The indexation factor multiplier is calculated by dividing the CPI (consumer price index) at the time you sold your property by the CPI at the time you purchased your property and rounded to three decimal places. Not sure what the CPI was at the time of purchasing? You can find historical CPI figures here.
You will need to remember that if you use the Indexation Method, you can only index the elements of the cost base to 30 September 1999, regardless of how long after that date you sold your property.
To work out this method, once you have the multiplier, add this to your initial cost price to get the inflation-adjusted purchase price. You can then work out your capital gains by subtracting this amount from the sale price.
Confused? We don’t blame you. Here’s an example:
Purchase price of the property: $200,000
Purchase date: 10 August 1990
Sold price of the property: $500,000
Sold Date: 10 March 2018
For this calculation, we are going to assume that you paid the deposit and settled in the same quarter. So you would divide the CPI in the third quarter of 1999 by the CPI of the third quarter of 1990. Why 1999 when you bought in 1990? Because you can only use the elements up to 30 September 1999.
So this calculation works out to be: 68.7/57.5 = 1.195 (rounding to three decimal places.
You then need to work out your inflation-adjusted price. So take that purchase price of $200,000 and multiply it by the 1.195. This gives you an adjusted cost base of $239,000.
Then you need to minus this from your sold price:
$500,000 - $239,000 = $261,000. You then add the $261,000 to your taxable income for the year.
You’ve probably heard some investors say they have made a capital loss from property investment. Despite increasing property prices, this can happen. To reduce the amount of capital gains you pay, if you have made a capital loss, you can deduct this from any other capital gains you have made (including from other sources).
Don’t have any capital gains in that same tax year?

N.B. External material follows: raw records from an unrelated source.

-- ==== Sys2Proof/Machine/Ops.lean ====
section
/-! DEFINITION. The named operations over memory and registers: byte order (spec/20_memory.md R220), the byte store
(R225), admission of an access (spec/00_scope.md R12), ring contexts, the held sets, the output history; and the
state changes every command shares: accepting a command, completing it, taking a fault, reset. -/

namespace Sys2Proof.Machine

/-- The `n` little-endian bytes of `v` (R220): `le16` and `le32` of R530 are `n = 2` and `n = 4`. -/
def leBytes : Nat → Nat → List Byte
  | 0, _ => []
  | n + 1, v => BitVec.ofNat 8 v :: leBytes n (v / 256)

/-- The number whose little-endian bytes are given (R220). -/
def leValue : List Byte → Nat
  | [] => 0
  | b :: bs => b.toNat + 256 * leValue bs

/-- The number of bytes of an access (R12). -/
def Width.bytes : Width → Nat
  | .b1 => 1
  | .b2 => 2
  | .b4 => 4

/-- What an address reads as when memory does not list it: 0 (DESIGN CHOICE, log 2). -/
def Memory.unlisted : Byte := 0

/-- The byte at address `a`. -/
def Memory.read : Memory → Nat → Byte
  | [], _ => Memory.unlisted
  | (k, b) :: m, a => if k = a then b else Memory.read m a

/-- Put a listed byte in front of a memory whose addresses are higher, unless it is what an unlisted address reads
as. -/
def Memory.put (a : Nat) (b : Byte) (m : Memory) : Memory :=
  if b = Memory.unlisted then m else (a, b) :: m

/-- Store `b` at address `a`, keeping the canonical form. -/
def Memory.write : Memory → Nat → Byte → Memory
  | [], a, b => Memory.put a b []
  | (k, c) :: m, a, b =>
    if a < k then Memory.put a b ((k, c) :: m)
    else if a = k then Memory.put a b m
    else (k, c) :: Memory.write m a b

/-- The `n` bytes from `a` upward. -/
def Memory.readBytes (m : Memory) (a : Nat) : Nat → List Byte
  | 0 => []
  | n + 1 => Memory.read m a :: Memory.readBytes m (a + 1) n

/-- Store bytes from `a` upward. -/
def Memory.writeBytes (m : Memory) (a : Nat) : List Byte → Memory
  | [] => m
  | b :: bs => Memory.writeBytes (Memory.write m a b) (a + 1) bs

/-- The little-endian number of `n` bytes at `a` (R12, R220). -/
def Memory.readLE (m : Memory) (a n : Nat) : Nat := leValue (m.readBytes a n)

/-- Store the low `n` bytes of `v` at `a`, little-endian (R12, R220). -/
def Memory.writeLE (m : Memory) (a n v : Nat) : Memory := m.writeBytes a (leBytes n v)

/-- Addresses rise strictly and are above `lo`, and no entry is what an unlisted address reads as. -/
def Memory.wfFrom : Nat → Memory → Bool
  | _, [] => true
  | lo, (k, b) :: m => decide (lo ≤ k) && decide (b ≠ Memory.unlisted) && Memory.wfFrom (k + 1) m

/-- The canonical form of a memory. -/
def Memory.wf (m : Memory) : Bool := Memory.wfFrom 0 m

/-- Every listed address lies in the address space (R200). -/
def Memory.inSpace (m : Memory) : Bool := m.all fun cell => decide (cell.1 < addrSpace)

/-- `MEM_ADMIT(addr, n)` (R8). -/
def Config.memAdmits (c : Config) (addr n : Nat) : Bool :=
  c.memAdmit.any fun sp => decide (sp.first ≤ addr) && decide (addr ≤ sp.last) && decide (sp.size = n)

/-- R12: the access is performed when `MEM_ADMIT` backs it and it ends within the address space. -/
def State.admits (s : State) (addr n : Nat) : Bool :=
  Config.memAdmits s.cfg addr n && decide (addr + n ≤ addrSpace)

/-- `ring[r]` (R110). -/
def State.ring (s : State) : RingId → RingCtx
  | .rx => s.rx
  | .tx => s.tx

/-- Replace `ring[r]`. -/
def State.setRing (s : State) (r : RingId) (c : RingCtx) : State :=
  match r with
  | .rx => { s with rx := c }
  | .tx => { s with tx := c }

/-- The peer's ghost state on ring pair `r`. -/
def State.peer (s : State) : RingId → PeerRing
  | .rx => s.peerRx
  | .tx => s.peerTx

/-- Replace the peer's ghost state on ring pair `r`. -/
def State.setPeer (s : State) (r : RingId) (p : PeerRing) : State :=
  match r with
  | .rx => { s with peerRx := p }
  | .tx => { s with peerTx := p }

/-- `emit E` (R12): append an event to the output history. -/
def State.emit (s : State) (e : Event) : State := { s with history := s.history ++ [e] }

/-- `l ∪ {d}` on a strictly rising list (R407). -/
def heldInsert (d : Nat) : List Nat → List Nat
  | [] => [d]
  | k :: ks => if d < k then d :: k :: ks else if d = k then k :: ks else k :: heldInsert d ks

/-- `l \ {d}` on a strictly rising list (R410). -/
def heldErase (d : Nat) : List Nat → List Nat
  | [] => []
  | k :: ks => if d = k then ks else k :: heldErase d ks

/-- Store at a table position (R541, R510): the slot at `i`, if there is one. -/
def State.setSlot (s : State) (i : Nat) (slot : Slot) : State := { s with slots := s.slots.set i slot }

/-- A `CMD` write is accepted when the block is idle and not faulted (R105). -/
def State.accepting (s : State) : Bool := decide (s.seq = .idle) && !s.status.faulted

/-- R105, the dropped write. -/
def State.dropCommand (s : State) : State := { s with status := { s.status with cmdOverrun := true } }

/-- R105, the accepted write of `w`: three flags cleared, the operands latched (R103). -/
def State.accept (w : Word) (s : State) : State :=
  { s with
    status := { s.status with trunc := false, cmdOverrun := false, err := .ok }
    seq := .run ⟨w, s.arg0, s.arg1⟩ .start }

/-- R106: a command completes, with its result and its error code. -/
def State.complete (res : Word) (err : ErrCode) (s : State) : State :=
  { s with result := res, status := { s.status with err := err }, seq := .idle }

/-- R710: `raise Fault(code)`. `SEQ`, `RESULT` and `ERR` stay. There is no handler to go to and no return (R740,
R741): only reset ends a fault. -/
def State.takeFault (code : FaultCode) (s : State) : State :=
  { s with status := { s.status with fcode := code, faulted := true } }

/-- R800, the only way out of a fault: every element of R190 at its reset value, in one step. The parameters
(R802), shared memory (R190, R801), the peer and the schedule are no block state. The ghost verdicts and the history
empty as R190 lists them (DESIGN CHOICE against R170, log 8). -/
def State.blockReset (s : State) : State :=
  { State.resetWith s.cfg with
    mem := s.mem, peerRx := s.peerRx, peerTx := s.peerTx, peerWrote := s.peerWrote, env := s.env, reads := s.reads }

/-- The same command at another phase (R102). -/
def Seq.withPhase (p : Phase) : Seq → Seq
  | .idle => .idle
  | .run cmd _ => .run cmd p

/-- Move the running command to a phase (R102). -/
def State.setPhase (p : Phase) (s : State) : State := { s with seq := s.seq.withPhase p }

end Sys2Proof.Machine
end

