-- ==== Sys2Proof/Machine/Step.lean ====
section
/-! DEFINITION. One step of the machine, and how a command word is put where the next step takes it. -/

namespace Sys2Proof.Machine

/-- One step (Machine/Sequencer.lean). -/
def step (s : State) : Host.Outcome State Fault Refusal := stepWith exec s

/-- `s` with the command of `nbits` bits `w` put where the next step takes it (log 1). -/
def State.withFetchWord (s : State) (nbits w : Nat) : State := s.offerCommand (BitVec.ofNat 32 (w % 2 ^ nbits))

end Sys2Proof.Machine
end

You can carry over capital losses to subsequent years to bring your tax down.
If you’re even slightly confused about how to work out the CGT or which method works best for you, make an appointment with your accountant.
Generally, you will pay some tax when you sell an investment. But that can be reduced by keeping all relevant receipts. Any costs that you incur during the purchase or through improving the property may be able to be added to your cost base. The higher that you can prove your cost base is, the lower your capital gain.